Your goal
For the records below, output every line from the one holding "some (hi32 c.aux)" through the final line, unaltered, and no other lines.

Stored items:
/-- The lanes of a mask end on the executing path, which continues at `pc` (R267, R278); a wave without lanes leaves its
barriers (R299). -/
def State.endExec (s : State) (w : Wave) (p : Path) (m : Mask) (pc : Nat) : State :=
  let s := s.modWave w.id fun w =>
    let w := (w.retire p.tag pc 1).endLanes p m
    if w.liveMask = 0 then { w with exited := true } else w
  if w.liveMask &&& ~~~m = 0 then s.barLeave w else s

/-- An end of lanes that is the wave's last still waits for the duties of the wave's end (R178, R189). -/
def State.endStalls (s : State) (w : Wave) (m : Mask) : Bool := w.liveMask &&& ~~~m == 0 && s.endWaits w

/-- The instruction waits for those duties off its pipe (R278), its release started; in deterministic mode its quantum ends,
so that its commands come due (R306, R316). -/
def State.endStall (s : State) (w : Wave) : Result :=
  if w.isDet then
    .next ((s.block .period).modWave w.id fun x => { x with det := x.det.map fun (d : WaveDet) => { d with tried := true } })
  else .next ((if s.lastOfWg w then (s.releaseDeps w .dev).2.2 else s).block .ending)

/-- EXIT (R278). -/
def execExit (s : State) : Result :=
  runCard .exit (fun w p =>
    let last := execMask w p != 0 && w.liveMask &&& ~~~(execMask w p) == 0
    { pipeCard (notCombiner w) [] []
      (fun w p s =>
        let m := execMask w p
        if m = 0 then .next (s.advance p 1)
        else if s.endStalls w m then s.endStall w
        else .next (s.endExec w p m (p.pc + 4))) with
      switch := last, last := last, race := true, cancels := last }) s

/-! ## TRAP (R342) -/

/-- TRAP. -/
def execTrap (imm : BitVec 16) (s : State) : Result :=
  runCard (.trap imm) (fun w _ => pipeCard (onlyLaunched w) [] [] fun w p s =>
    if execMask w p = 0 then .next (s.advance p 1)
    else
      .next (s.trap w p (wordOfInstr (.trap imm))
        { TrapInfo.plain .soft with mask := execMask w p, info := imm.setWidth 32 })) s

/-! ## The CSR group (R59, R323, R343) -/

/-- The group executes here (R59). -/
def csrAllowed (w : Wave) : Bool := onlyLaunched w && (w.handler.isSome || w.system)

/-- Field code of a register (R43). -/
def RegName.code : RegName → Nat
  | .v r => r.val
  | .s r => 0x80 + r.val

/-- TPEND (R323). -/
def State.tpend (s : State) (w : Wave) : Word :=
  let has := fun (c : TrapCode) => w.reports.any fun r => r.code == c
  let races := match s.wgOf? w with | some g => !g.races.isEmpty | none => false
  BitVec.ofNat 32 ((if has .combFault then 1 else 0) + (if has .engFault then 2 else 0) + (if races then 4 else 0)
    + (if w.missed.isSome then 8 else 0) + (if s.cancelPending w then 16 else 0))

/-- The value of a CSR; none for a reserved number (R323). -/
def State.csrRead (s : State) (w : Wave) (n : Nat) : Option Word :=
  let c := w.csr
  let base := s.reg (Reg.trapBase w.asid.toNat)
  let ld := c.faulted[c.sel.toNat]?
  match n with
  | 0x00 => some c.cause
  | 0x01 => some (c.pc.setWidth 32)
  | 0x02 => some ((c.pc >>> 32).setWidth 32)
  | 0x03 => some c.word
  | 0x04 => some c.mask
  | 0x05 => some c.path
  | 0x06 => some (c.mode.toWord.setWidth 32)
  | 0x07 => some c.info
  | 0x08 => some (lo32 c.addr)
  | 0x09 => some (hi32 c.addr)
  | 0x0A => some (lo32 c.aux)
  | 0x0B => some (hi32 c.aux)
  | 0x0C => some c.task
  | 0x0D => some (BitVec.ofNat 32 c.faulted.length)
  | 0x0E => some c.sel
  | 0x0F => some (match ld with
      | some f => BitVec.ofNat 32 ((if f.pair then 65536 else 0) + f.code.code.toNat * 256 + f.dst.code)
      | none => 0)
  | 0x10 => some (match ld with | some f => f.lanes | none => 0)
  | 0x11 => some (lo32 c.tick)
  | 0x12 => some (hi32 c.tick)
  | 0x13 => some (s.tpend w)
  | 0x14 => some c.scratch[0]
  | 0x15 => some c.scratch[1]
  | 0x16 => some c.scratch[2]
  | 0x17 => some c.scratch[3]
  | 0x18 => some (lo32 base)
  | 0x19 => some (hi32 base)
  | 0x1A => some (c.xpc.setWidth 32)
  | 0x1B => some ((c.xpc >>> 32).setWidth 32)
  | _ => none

Response to the task
  | 0x0B => some (hi32 c.aux)
  | 0x0C => some c.task
  | 0x0D => some (BitVec.ofNat 32 c.faulted.length)
  | 0x0E => some c.sel
  | 0x0F => some (match ld with
      | some f => BitVec.ofNat 32 ((if f.pair then 65536 else 0) + f.code.code.toNat * 256 + f.dst.code)
      | none => 0)
  | 0x10 => some (match ld with | some f => f.lanes | none => 0)
  | 0x11 => some (lo32 c.tick)
  | 0x12 => some (hi32 c.tick)
  | 0x13 => some (s.tpend w)
  | 0x14 => some c.scratch[0]
  | 0x15 => some c.scratch[1]
  | 0x16 => some c.scratch[2]
  | 0x17 => some c.scratch[3]
  | 0x18 => some (lo32 base)
  | 0x19 => some (hi32 base)
  | 0x1A => some (c.xpc.setWidth 32)
  | 0x1B => some ((c.xpc >>> 32).setWidth 32)
  | _ => none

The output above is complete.